Tag Archives: Guatemala City

Flores, Back to Guatemala City, then home

Mar 6 – We’ve enjoyed our week’s respite in beautiful Flores, walking the town and the hills behind us on the peninsula, which we found was called San Miguel.

Jim discovered a network of trails that promised a scenic overlook from El Mirador.

In addition to the view, we found a big rock. Little did we know, this was an artifact of Tayasal, another ancient Mayan site with its own grand plaza and pyramid, that was rediscovered in the 1920s and studied by archeologists from the University of Pennsylvania in the 1970s. Right up the hill from our hotel! We were the only ones there.

The carving on the rock below depicts a human figure sitting cross legged on a mask with a bar in his left hand. Can you see it? Me neither…

Next door to our hotel lives a parrot, who perches on the veranda and wolf whistles at all the passers by.

We heard a marching band right under our hotel window, and rushed out to see a parade in honor of the local Quinceañeras (coming of age party for 15 year old girls)

We’ve become enamored of a little panderia in town with an enthusiastic baker who let us sample her wares before selecting.
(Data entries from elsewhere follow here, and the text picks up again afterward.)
-- ==== Sys2Proof/Machine/TimedChan.lean ====
section
/-! DEFINITION. The TIMED channel (R262 to R267): reservations and their admission, sending, arriving and presenting. -/

namespace Sys2Proof.Machine

/-- A write to the NoC's registers is refused (R8): CFG_REJECT, and source 72. -/
def nocReject (s : State) : State := whRaise 72 (setF NOC_STATUS_CFG_REJECT 1 s)

/-- The router of a region's fabric port (R242). -/
def regionRouter (r : Nat) : Nat := (nodeAttach r).1

/-- The enabled reservations. -/
def tresOn (s : State) : List Nat := (natsFrom 0 32).filter (fun n => isSet (TRES_CFG1_EN n) s)

/-- The mesh links of a reservation's path. -/
def tresLinks (n : Nat) (s : State) : List (Nat × Nat) :=
  pathLinks (regionRouter (getF (TRES_CFG0_SRC n) s)) (regionRouter (getF (TRES_CFG0_DEST n) s))

/-- P_l: the sum of QUOTA over the reservations `on` whose path uses the link (R262). -/
def linkLoad (on : List Nat) (l : Nat × Nat) (s : State) : Nat :=
  on.foldl (fun n r => if (tresLinks r s).contains l then n + getF (TRES_CFG0_QUOTA r) s else n) 0

/-- The path bound B of a reservation (R263). -/
def pathBound (on : List Nat) (n : Nat) (s : State) : Nat :=
  (tresLinks n s).foldl (fun b l => b + 3 + 4 * linkLoad on l s) 24

/-- MIN_DELAY of a reservation (R262): 1 + ⌈B × f_slot / 1.2 GHz⌉. -/
def minDelay (on : List Nat) (n : Nat) (s : State) : Nat :=
  let f := slotFreq s
  1 + (pathBound on n s * f.1 + 1200000 * f.2 - 1) / (1200000 * f.2)

/-- The budget of a mesh link in packets per slot (R262). -/
def linkBudget (s : State) : Nat := 300000 * (slotFreq s).2 / (slotFreq s).1

/-- The packets that a destination must be able to hold (R262). -/
def destLoad (on : List Nat) (d : Nat) (s : State) : Nat :=
  on.foldl (fun n r => if getF (TRES_CFG0_DEST r) s = d then
    n + getF (TRES_CFG0_QUOTA r) s * (getF (TRES_CFG0_DELAY r) s + 1) else n) 0

/-- The enabled reservations `on` fit together (R262). -/
def tresFits (on : List Nat) (s : State) : Bool :=
  on.all (fun n => (tresLinks n s).all (fun l => decide (linkLoad on l s ≤ linkBudget s)) &&
    decide (minDelay on n s ≤ getF (TRES_CFG0_DELAY n) s) && decide (destLoad on (getF (TRES_CFG0_DEST n) s) s ≤ 64))

/-- The reservations that would be enabled with n. -/
def tresWith (n : Nat) (s : State) : List Nat := (natsFrom 0 32).filter (fun r => decide (r = n) || isSet (TRES_CFG1_EN r) s)

/-- The fields of a reservation are in their ranges (R262). -/
def tresRange (src dest quota delay duration : Nat) : Bool :=
  decide (src < 80) && decide (dest < 80) && decide (src ≠ dest) && decide (1 ≤ quota) && decide (quota ≤ 8) &&
    decide (1 ≤ delay) && decide (delay < 256) && decide (1 ≤ duration) && decide (duration < 65536)

/-- The reservation's own fields as they stand are in their ranges. -/
def tresOwnRange (n : Nat) (s : State) : Bool :=
  tresRange (getF (TRES_CFG0_SRC n) s) (getF (TRES_CFG0_DEST n) s) (getF (TRES_CFG0_QUOTA n) s) (getF (TRES_CFG0_DELAY n) s)
    (getF (TRES_CFG1_DURATION n) s)

/-- MIN_DELAY is reported, 0xFF if above 255. -/
def tresReport (n : Nat) (s : State) : State := setF (TRES_STATUS_MIN_DELAY n) (min 255 (minDelay (tresWith n s) n s)) s

/-- The open window of a reservation closes. -/
def tresClose (n : Nat) (s : State) : State := { s with noc := { s.noc with windows := tabDel s.noc.windows n } }

/-- TRES_CFG1.EN is written (R262): an enable that does not fit is refused with CFG_REJECT and event 0x040B; a disable closes an
open window. -/
def tresEnable (n : Nat) (en : Bool) (s : State) : State :=
  if en then
    let s := tresReport n s
    if tresOwnRange n s && tresFits (tresWith n s) s then setF (TRES_CFG1_EN n) 1 s else sbEvent 0x040B [] (nocReject s)
  else tresClose n (setF (TRES_CFG1_EN n) 0 s)

/-- A register write of TRES_CFG0: its fields may be written only while EN = 0, and only with values in range. -/
def tresCfg0Write (n v : Nat) (s : State) : State :=
  let s1 := regPoke (TRES_CFG0_SRC n).addr v s
  if regWord (TRES_CFG0_SRC n).addr s1 = regWord (TRES_CFG0_SRC n).addr s then s
  else if isSet (TRES_CFG1_EN n) s ∨ 80 ≤ bitsOf v 0 7 ∨ 80 ≤ bitsOf v 8 7 ∨ bitsOf v 16 4 = 0 ∨ 8 < bitsOf v 16 4 ∨ bitsOf v 24 8 = 0 then
    nocReject s
  else s1

/-- A register write of TRES_CFG1: DURATION and HOLD_KEEP only while EN = 0, then EN. -/
def tresCfg1Write (n v : Nat) (s : State) : State :=
  let same := decide (bitsOf v 0 16 = getF (TRES_CFG1_DURATION n) s) && decide (bitsOf v 16 1 = getF (TRES_CFG1_HOLD_KEEP n) s)
  let s :=
    if same then s
    else if isSet (TRES_CFG1_EN n) s ∨ bitsOf v 0 16 = 0 then nocReject s
    else setF (TRES_CFG1_HOLD_KEEP n) (bitsOf v 16 1) (setF (TRES_CFG1_DURATION n) (bitsOf v 0 16) s)
  if bitOf v 31 = isSet (TRES_CFG1_EN n) s then s else tresEnable n (bitOf v 31) s

/-- TRES_STATUS as a word. -/
def tresStatusWord (n : Nat) (s : State) : Nat :=
  let w := tabGet 0 s.noc.windows n
  natOfBool (decide (w ≠ 0)) + 256 * getF (TRES_STATUS_MIN_DELAY n) s + 65536 * (w % 65536)

/-- TIMED_RES_SET's fields in the registers, EN as asked. -/
def tresPut (r : Req) (s : State) : State :=
  let n := arg r 0 1
  setF (TRES_CFG1_EN n) (arg r 8 1) (setF (TRES_CFG1_HOLD_KEEP n) (arg r 5 1) (setF (TRES_CFG1_DURATION n) (arg r 6 2)
    (setF (TRES_CFG0_DELAY n) (arg r 4 1) (setF (TRES_CFG0_QUOTA n) (arg r 3 1) (setF (TRES_CFG0_DEST n) (arg r 2 1)
      (setF (TRES_CFG0_SRC n) (arg r 1 1) s))))))

/-- 0x0330 TIMED_RES_SET (R262). Group CLOCK is 0. -/
def sheetTimedResSet : Sheet :=
  { plainSheet 0x0330 (fun r s => argsLen 12 (fun r =>
        decide (arg r 0 1 < 32) && tresRange (arg r 1 1) (arg r 2 1) (arg r 3 1) (arg r 4 1) (arg r 6 2) &&
        decide (arg r 5 1 ≤ 1) && decide (arg r 8 1 ≤ 1) && decide (arg r 9 3 = 0) &&
        (decide (arg r 8 1 = 0) || tresFits (tresWith (arg r 0 1) s) (tresPut r s))) r) [0] (fun r s =>
      let s := tresReport (arg r 0 1) (tresPut r s)
      (replyOk (leBytes 2 (minDelay (tresWith (arg r 0 1) s) (arg r 0 1) s)), s)) with
    state := fun r s => if tabGet 0 s.noc.windows (arg r 0 1) = 0 then none else some stWrongState }

def execTimedResSet (mb : Fin 14) (s : State) : Host.Outcome State Fault Refusal := fin (runSheet sheetTimedResSet mb.val s)

/-- 0x0331 TIMED_RES_STATUS. -/
def sheetTimedResStatus : Sheet := plainSheet 0x0331 (fun r _ => argsLen 1 (fun r => decide (arg r 0 1 < 32)) r) [] (fun r s =>
  let n := arg r 0 1
  (replyOk (leBytes 4 (regWord (TRES_CFG0_SRC n).addr s) ++ leBytes 4 (regWord (TRES_CFG1_DURATION n).addr s) ++
    leBytes 4 (tresStatusWord n s)), s))

def execTimedResStatus (mb : Fin 14) (s : State) : Host.Outcome State Fault Refusal := fin (runSheet sheetTimedResStatus mb.val s)

def execTresEnableWrite (res : Fin 32) (en : Bool) (s : State) : Host.Outcome State Fault Refusal :=
  fin (if en && isSet (TRES_CFG1_EN res.val) s then s else tresEnable res.val en s)

/-- A TIMED packet is sent (R264): it carries the stamp of the slot in which it was accepted. -/
def timedSend (r n dest : Nat) (data : BitVec 256) (s : State) : State :=
  let k : Pkt := { pktZero with
    dest := dest, src := r, op := opTimed, turn := s.clk.turn, slot := s.clk.slot, res := n, data := leBytes 32 data.toNat
    wgt := getF (NOC_QOS_WGT r) s, ecc := isSet NOC_CTRL_ECC_EN s, era := getF (TRES_CFG0_DELAY n) s }
  probesSee k { s with noc := { s.noc with
    flying := s.noc.flying ++ [k], used := tabUpd 0 s.noc.used n (· + 1) } }

/-- A source port accepts a TIMED packet (R264): taken while the port is READY, and sent, or dropped as bad or excess. -/
def timedAccept (r n dest : Nat) (data : BitVec 256) (s : State) : State :=
  if fpState r s ≠ fpReady then s
  else if isSet (TRES_CFG1_EN n) s = false ∨ getF (TRES_CFG0_SRC n) s ≠ r ∨ getF (TRES_CFG0_DEST n) s ≠ dest then incC (ctNoc 7) s
  else if tabGet 0 s.noc.windows n = 0 ∨ getF (TRES_CFG0_QUOTA n) s ≤ tabGet 0 s.noc.used n then
    oncePerSecond (0x040E0000 + r) (sbEvent 0x040E []) (whRaise 70 (incC (ctNoc 6) s))
  else timedSend r n dest data s

def execTimedPacketSend (region : Fin 80) (res : Fin 32) (dest : BitVec 7) (data : BitVec 256) (s : State) :
    Host.Outcome State Fault Refusal := fin (timedAccept region.val res.val dest.toNat data s)

/-- A TIMED packet is late (R266). -/
def timedLate (s : State) : State := sbEvent 0x0409 [] (whRaise 69 (incC (ctNoc 8) s))

/-- The single data flit of a TIMED packet as its destination decodes it (R251); where it is uncorrectable the spec names no
answer, and the packet keeps its place with data that is a free value. -/
def timedDecode (k : Pkt) (flips : BitVec 266) (s : State) : Pkt × State :=
  let n := popCount flips.toNat 266
  if k.ecc = false then ({ k with data := leBytes 32 (leNat k.data ^^^ flips.toNat % 2 ^ 256) }, s)
  else if n = 0 then (k, s)
  else if n = 1 then (k, oncePerSecond (0x04010000 + k.dest) (sbEvent 0x0401 []) (incC (ctNoc 0) s))
  else ({ k with data := leBytes 32 (freeNat s) }, useFree s)

/-- The oldest TIMED packet under way on a reservation reaches its destination port (R266). -/
def timedArrive (n : Nat) (flips : BitVec 266) (s : State) : State :=
  match s.noc.flying.find? (fun k => decide (k.res = n)) with
  | none => s
  | some k =>
    let s : State := { s with noc := { s.noc with flying := s.noc.flying.erase k } }
    if fpState k.dest s = fpIsolated ∨ fpState k.dest s = fpAsleep then incC (ctNoc 10) s
    else if 0 ≤ timedPast k s ∨ 64 ≤ (s.noc.held.filter (fun x => decide (x.dest = k.dest))).length then timedLate s
    else
      let x := timedDecode k flips s
      { x.2 with noc := { x.2.noc with held := x.2.noc.held ++ [x.1] } }

def execTimedPacketArrive (res : Fin 32) (flips : BitVec 266) (s : State) : Host.Outcome State Fault Refusal :=
  fin (timedArrive res.val flips s)

/-- The first packet presented to a region is accepted by its logic. -/
def timedTake (r : Nat) (s : State) : State :=
  match s.noc.shown.find? (fun k => decide (k.dest = r)) with
  | none => s
  | some k => emit (.fabric r 2 k.src 0 (leBytes 6 k.turn ++ leBytes 2 k.slot ++ k.data))
      { s with noc := { s.noc with shown := s.noc.shown.erase k } }

/-- TIMED_PRESENT: packets whose slot has come are presented, and the region's logic accepts `n` of those presented to it. -/
def execTimedPresent (region : Fin 80) (n : Fin 65) (s : State) : Host.Outcome State Fault Refusal :=
  fin (forEach (fun _ s => timedTake region.val s) (natsFrom 0 n.val) (timedDue s))

def execTimedWindowClose (s : State) : Host.Outcome State Fault Refusal := fin (timedCloses s)

end Sys2Proof.Machine
end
On our last day in Flores, we asked if we could take her photo. You can see her shoulder as she quickly ran to hide behind the door!

Adios, Flores!

Mar 7 – Remember how many hours we spent on buses to get us from the south to the north of Guatemala? Our return trip to Guatemala City took exactly one hour, thanks to the regional airport in Flores. Yay!

In typical American style, we got to the airport two hours before our flight was scheduled. In typical Guatemalan relaxed fashion, we sat in the terminal looking at our empty plane until the pilot arrived, about ten minutes after we were supposed to take off. Then the young woman who administered our boarding passes shrugged into an orange vest and walked us out to the plane. Remember planes like these?

When we were all inside, she checked that everyone had a seat belt, then she left. The pilot got up and locked the hatch. When was the last time you got to watch the pilot fly the plane?

It was my job to make sure the left propeller kept turning.

In an hour we were back in Guatemala City, and ten minutes later at our hostal, a beautiful home with a lovely garden in the heart of the city. There are no restaurants nearby, so our host showed us a little shop around the corner where the proprietor cooks a delicious meal for those who had reserved. We had a lovely supper with a couple from Minnesota, a man from Hamburg, and a woman from France. A great ending to our adventure.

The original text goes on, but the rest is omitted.